An increase in the amount of zinc ion in the tinplating bath is not limited in the present invention, because it does not affect the immersion tinplating, although the amount of zinc ion in the tinplating bath increases with a decrease of stannous ion. It is preferable to control the temperature of the tinplating bath in the range of 20°-60° C. from the industrial and economical viewpoints.
At a temperature of tinplating bath above 60° C., some additives such as ethoxylated α-naphthol sulfonic acid used in conventional electrotinplating bath may be decomposed.
Furthermore, the immersion time of the zinc plated steel sheet into the tinplating bath is preferably 0.1-5 seconds.
If the immersion time is below 0.1 seconds, the amount of tin required in the present invention is not deposited by the substitution reaction between stannous ion and the plated zinc.

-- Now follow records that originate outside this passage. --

-- ==== Sys2Proof/Laws/State.lean ====
section
/-! SUPPORT. One lemma per field per update of the state: what `respond`, `takeFault`, `writeBlk`,
`resetCore` and the statements' `faulted` do to each field. -/

namespace Sys2Proof.Machine

section Respond
variable (v : Word) (bs : List Byte) (e : Bool) (s : State)

@[simp] theorem respond_row : (respond v bs e s).row = s.row := rfl
@[simp] theorem respond_cc : (respond v bs e s).cc = s.cc := rfl
@[simp] theorem respond_seed : (respond v bs e s).seed = s.seed := rfl
@[simp] theorem respond_unp : (respond v bs e s).unp = s.unp := rfl
@[simp] theorem respond_rem : (respond v bs e s).rem = s.rem := rfl
@[simp] theorem respond_status : (respond v bs e s).status = s.status := rfl
@[simp] theorem respond_pending : (respond v bs e s).pending = s.pending := rfl
@[simp] theorem respond_responses :
    (respond v bs e s).responses = s.responses ++ [okResponse v bs e] := rfl
@[simp] theorem readBlk_respond (br : Br) : readBlk br (respond v bs e s) = readBlk br s := by
  cases br <;> rfl

end Respond

section Fault
variable (f : Fault) (s : State)

@[simp] theorem takeFault_row : (takeFault f s).row = s.row := rfl
@[simp] theorem takeFault_cc : (takeFault f s).cc = s.cc := rfl
@[simp] theorem takeFault_seed : (takeFault f s).seed = s.seed := rfl
@[simp] theorem takeFault_unp : (takeFault f s).unp = s.unp := rfl
@[simp] theorem takeFault_rem : (takeFault f s).rem = s.rem := rfl
@[simp] theorem takeFault_status : (takeFault f s).status = recordFault f s.status := rfl
@[simp] theorem takeFault_pending : (takeFault f s).pending = s.pending := rfl
@[simp] theorem takeFault_responses : (takeFault f s).responses =
    s.responses ++ [{ code := faultCode f, value := 0, bytes := [], eos := false }] := rfl

/-- Taking a fault is R161's effect with the fault's code. -/
theorem takeFault_eq_faulted : takeFault f s = faulted (faultCode f) s := rfl

@[simp] theorem recordFault_init (st : Status) : (recordFault f st).init = st.init := rfl
@[simp] theorem recordFault_unb (st : Status) : (recordFault f st).unb = st.unb := rfl
@[simp] theorem recordFault_eos (st : Status) : (recordFault f st).eos = st.eos := rfl
@[simp] theorem recordFault_err (st : Status) : (recordFault f st).err = true := rfl
@[simp] theorem recordFault_errcode (st : Status) : (recordFault f st).errcode =
    if st.errcode = 0 then (faultCode f).setWidth 4 else st.errcode := rfl

end Fault

section Faulted
variable (k : Byte) (s : State)

@[simp] theorem faulted_row : (faulted k s).row = s.row := rfl
@[simp] theorem faulted_cc : (faulted k s).cc = s.cc := rfl
@[simp] theorem faulted_seed : (faulted k s).seed = s.seed := rfl
@[simp] theorem faulted_unp : (faulted k s).unp = s.unp := rfl
@[simp] theorem faulted_rem : (faulted k s).rem = s.rem := rfl
@[simp] theorem faulted_pending : (faulted k s).pending = s.pending := rfl
@[simp] theorem faulted_responses : (faulted k s).responses =
    s.responses ++ [{ code := k, value := 0, bytes := [], eos := false }] := rfl
@[simp] theorem faulted_init : (faulted k s).status.init = s.status.init := rfl
@[simp] theorem faulted_unb : (faulted k s).status.unb = s.status.unb := rfl
@[simp] theorem faulted_eos : (faulted k s).status.eos = s.status.eos := rfl
@[simp] theorem faulted_err : (faulted k s).status.err = true := rfl
@[simp] theorem faulted_errcode : (faulted k s).status.errcode =
    if s.status.errcode = 0 then k.setWidth 4 else s.status.errcode := rfl

end Faulted

section WriteBlk
variable (br : Br) (v : Block) (s : State)

@[simp] theorem writeBlk_unp : (writeBlk br v s).unp = s.unp := by cases br <;> rfl
@[simp] theorem writeBlk_rem : (writeBlk br v s).rem = s.rem := by cases br <;> rfl
@[simp] theorem writeBlk_status : (writeBlk br v s).status = s.status := by cases br <;> rfl
@[simp] theorem writeBlk_pending : (writeBlk br v s).pending = s.pending := by cases br <;> rfl
@[simp] theorem writeBlk_responses : (writeBlk br v s).responses = s.responses := by cases br <;> rfl

/-- A block register reads as it was written. -/
@[simp] theorem readBlk_writeBlk_same : readBlk br (writeBlk br v s) = v := by cases br <;> rfl

/-- Writing one block register leaves the others alone. -/
theorem readBlk_writeBlk_other (b : Br) (h : b ≠ br) : readBlk b (writeBlk br v s) = readBlk b s := by
  cases br <;> cases b <;> first | rfl | exact absurd rfl h

/-- The last write of a block register stands. -/
@[simp] theorem writeBlk_writeBlk (w : Block) : writeBlk br w (writeBlk br v s) = writeBlk br w s := by
  cases br <;> rfl

/-- A command that writes one block register and responds changes that register alone. -/
theorem onlyBlockChanged_respond_writeBlk (w : Word) (bs : List Byte) (e : Bool) :
    OnlyBlockChanged br s (respond w bs e (writeBlk br v s)) := by
  refine ⟨fun b hb => ?_, ?_, ?_, ?_, ?_⟩
  · rw [readBlk_respond, readBlk_writeBlk_other br v s b hb]
  all_goals simp

end WriteBlk

section Configure
variable (n : Word) (st : Status)

@[simp] theorem configureStatus_init : (configureStatus n st).init = true := rfl
@[simp] theorem configureStatus_unb : (configureStatus n st).unb = (n == 0) := rfl
@[simp] theorem configureStatus_eos : (configureStatus n st).eos = false := rfl
@[simp] theorem configureStatus_err : (configureStatus n st).err = st.err := rfl
@[simp] theorem configureStatus_errcode : (configureStatus n st).errcode = st.errcode := rfl

end Configure

section Reset
variable (s : State)

@[simp] theorem resetCore_row : (resetCore s).row = 0 := rfl
@[simp] theorem resetCore_cc : (resetCore s).cc = 0 := rfl
@[simp] theorem resetCore_seed : (resetCore s).seed = 0 := rfl
@[simp] theorem resetCore_unp : (resetCore s).unp = State.reset.unp := rfl
@[simp] theorem resetCore_rem : (resetCore s).rem = 0 := rfl
@[simp] theorem resetCore_status : (resetCore s).status = State.reset.status := rfl
@[simp] theorem resetCore_pending : (resetCore s).pending = s.pending := rfl
@[simp] theorem resetCore_responses : (resetCore s).responses = s.responses := rfl

end Reset

end Sys2Proof.Machine
end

In the immersion tinplating, the immersion time above 5 seconds is meaningless for producing at high speed a thin tin and zinc plated steel sheet according to the present invention, because the surface of the plated zinc is gradually covered by the deposited tin and then the rate of the deposition of tin becomes low. For instance, the rate of the deposition of tin becomes remarkably low at above 0.4 g/m2 of deposited tin, even if the plated zinc is present in a sufficient amount required for the deposition of 1.0 g/m2 of tin. In this case, electroplating should be carried out after the immersion tinplating in order to supplement the deficiency of tin. In the present invention, electrotinplating after the immersion tinplating is carried out under the same conditions as in conventional tinplating. It is desirable that the temperature of tinplating bath be 20°-60° C. and the current density be 5-50 A/dm2. Generally, lower current density is applied for the formation of a uniform tin layer at lower bath temperature and lower concentration of stannous ion. On the contrary, at higher bath temperature and high concentration of stannous ion, a higher current density is applied. Furthermore, in the case where the concentration of stannous ion below 2 g/l, the electrical resistance of the bath increases and the current efficiency for tinplating becomes very low, and therefore, such low concentration of stannous ion is not suitable for industrial production of the thin tin and zinc plated steel sheet according to the present invention.
The composition of the zinc plating bath used in the present invention is naturally regulated because the zinc ions therein substantially replace the stannous ions during the tin-plating. For instance, if a stannous sulfate bath is used for tinplating, a zinc sulfate bath containing the same anion and the same additives is used for zinc plating on the steel sheet in the present invention.
The concentration of zinc ion in the zinc plating bath should be controlled in the range of 10-100 g/l. If the concentration of zinc ion is below 10 g/l, it is not suitable for industrial production of the thin tin and zinc plated steel sheet according to the present invention, because the electrical resistance of the zinc plating bath is high and a rectifier having a large capacity is necessary. The use of a zinc plating bath having above 100 g/l of zinc ion is not economical.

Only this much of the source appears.